Diane di Prima

1934 –
2020

Diane di Prima was born August 6, 1934, in Brooklyn, New York, the only daughter and eldest child of Francis and Emma di Prima.

Di Prima attended Hunter College High School in New York City, where she began writing. In 1951, she went to Swarthmore College in Pennsylvania, but dropped out two years later to join the bohemian community in Manhattan’s Greenwich Village, where she became a member of the Beat movement and developed friendships with John Ashbery, Allen Ginsberg, Jack Kerouac, Denise Levertov, and Frank O’Hara, among others. She would later document her experiences with Beat culture in 1950s New York in her well-known—and controversial—Memoirs of a Beatnik (Penguin, 1969).

In 1958, di Prima published her first book of poetry, This Kind of Bird Flies Backwards (Totem Press). Three years later, di Prima cofounded the New York Poets Theatre and became the coeditor of the mimeograph newsletter The Floating Bear with LeRoi Jones (Amiri Baraka). She remained the editor of the newsletter until 1969.

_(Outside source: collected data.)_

/-- A point's bit in JL_DDIS follows. -/
def State.disPoint (s : State) (p : Nat) : State :=
  let d := s.disOf p
  let t : State := { s with jl := { s.jl with dis := if d == DisS.fresh then s.jl.dis.erase p else s.jl.dis.set p d } }
  let on := d.cmp || d.val
  if on == s.flag (disFld p) then t
  else
    let t := t.putB (disFld p) on
    if on then t.inc JL_DCNT.DIS else t

/-- A standby in PROBATION or JOINED compares (R398). -/
def State.comparing (s : State) : Bool := s.pairOn && (s.pstate == 4 || s.pstate == 5)

def State.disBeat (s : State) : State := if s.comparing then (List.range 168).foldl State.disPoint s else s

def execDisagreementRaise (p : Fin 168) (s : State) : Host.Outcome State Fault Refusal :=
  act s (fun s =>
    let t := s.disPoint p.val
    if s.comparing && t.flag (disFld p.val) && !s.flag (disFld p.val) then t else s)

def execDisagreementClear (p : Fin 168) (s : State) : Host.Outcome State Fault Refusal :=
  act s (fun s =>
    let t := s.disPoint p.val
    if s.comparing && !t.flag (disFld p.val) && s.flag (disFld p.val) then t else s)

/-! ### Joining, seeking, sleep (R412 to R417) -/

/-- PROBR rounds without a mismatch. -/
def State.probationOver (s : State) : State :=
  if s.pstate == 4 && orElse (s.get JL_CFG.PROBR) 10 ≤ s.jl.cleanRounds then s.setPstate 5 else s

def execProbationEnd (s : State) : Host.Outcome State Fault Refusal := act s (fun s => if s.pairOn then s.probationOver else s)

/-- Beats since this unit began to seek or last heard of a partner. -/
def State.aloneFor (s : State) : Nat :=
  min (s.since s.jl.stateAt) (min (s.quietFor s.jl.link.lastA) (min (s.quietFor s.jl.link.lastB) (s.quietFor s.jl.link.lastWit)))

/-- SEEKR rounds without a partner. -/
def State.seekOver (s : State) : State :=
  if s.pairOn && s.pstate == 1 && orElse (s.get JL_CFG.SEEKR) 2 * 1000000 ≤ s.aloneFor then s.becomeActive else s

def execSeekTimeout (s : State) : Host.Outcome State Fault Refusal := act s State.seekOver

/-- Power off an island. -/
def State.islandOff (s : State) (i : Nat) : State := (s.putBit SYS_ISTAT.ALIVE i false).loseCopies i

/-- The standby falls asleep: every island but the calendar domain is powered down. -/
def State.fallAsleep (s : State) : State :=
  let s := (s.enter 9).refEnd.replayClear
  let s := ((s.putB JL_STAT.LNKA false).putB JL_STAT.LNKB false).putB JL_STAT.WIT false
  let s : State := (List.range 29).foldl (fun (s : State) (i : Nat) => if i == 25 then s else s.islandOff i) s
  ({ s with jl := { s.jl with sleepSet := false } } : State).discipline

/-- The round boundary after a round of SLEEP frames. -/
def State.sleepDue (s : State) : Bool :=
  s.pairOn && s.pstate == 5 && s.jl.sleepSet && s.t.usec == 0 && s.mode == 1 && s.flag JL_LAY.SLEEPEN

def State.sleepEntry (s : State) : State := if s.sleepDue then s.fallAsleep else s

/-- SLEEPR rounds have passed: at beat-in-round 900,000 the islands in use are powered, and the guard window opens. -/
def State.wakeUp (s : State) : State :=
  if s.pstate != 9 || s.t.usec < 900000 || s.since s.jl.stateAt < orElse (s.get JL_LAY.SLEEPR) 10 * 1000000 then s
  else
    let s := (s.put SYS_ISTAT.ALIVE (s.get SYS_IUSE.USE)).setPstate 3
    { s with jl := { s.jl with wake := 1, joinStep := 1, streamAt := 0 } }

def execWakeUp (s : State) : Host.Outcome State Fault Refusal := act s State.wakeUp

/-- No frame in the guard window for one round. -/
def State.guardOver (s : State) : State :=
  if s.jl.wake == 1 && 1000000 ≤ s.since s.jl.stateAt then { s with jl := { s.jl with wake := 2 } } else s

def execWakeGuardTimeout (s : State) : Host.Outcome State Fault Refusal := act s State.guardOver

/-- The wide search has found nothing in 2 rounds: the lanes are silent, and the witness unless a word has come (R405). -/
def State.searchOver (s : State) : State :=
  if s.jl.wake != 2 || s.since s.jl.stateAt < 3000000 then s
  else ((({ s with jl := { s.jl with wake := 0 } } : State).putB JL_STAT.LNKA false).putB JL_STAT.LNKB false).linkLoss

def execWakeSearchTimeout (s : State) : Host.Outcome State Fault Refusal := act s State.searchOver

Di Prima, who frankly wrote about sexuality, feminism, class, and various aspects of the counterculture, was regularly targeted by the authorities for her radical content; in 1961, she was arrested by the FBI on the charge of publishing two allegedly obscene poems in The Floating Bear. The case was dismissed by a grand jury.

Ginsberg openly praised this same radical bent in di Prima’s work: “Diane di Prima, revolutionary activist of the 1960s Beat literary renaissance, heroic in life and poetics: a learned humorous bohemian, classically educated and twentieth-century radical, her writing, informed by Buddhist equanimity, is exemplary in imagist, political and mystical modes […] She broke barriers of race-class identity, delivered a major body of verse brilliant in its particularity.”

In 1964, di Prima, along with her first husband Alan Marlowe, founded the Poets Press, which published books by David Henderson, Clive Matson, Herbert Huncke, and Audre Lorde, who had gone to high school with di Prima.

In 1968, di Prima moved to California, where she taught at the New College of California, California College of Arts and Crafts, San Francisco Art Institute, and California Institute of Integral Studies. She was also one of the poets seminal in the founding of Naropa University’s Jack Kerouac School of Disembodied Poetics.

Di Prima authored more than thirty collections of poetry, as well as plays, short stories, novels, nonfiction, and more. She received two grants from the National Endowment for the Arts, and her work has been translated into more than twenty languages. In 2009, she was named the poet laureate of San Francisco.

She died on October 25, 2020, in San Francisco.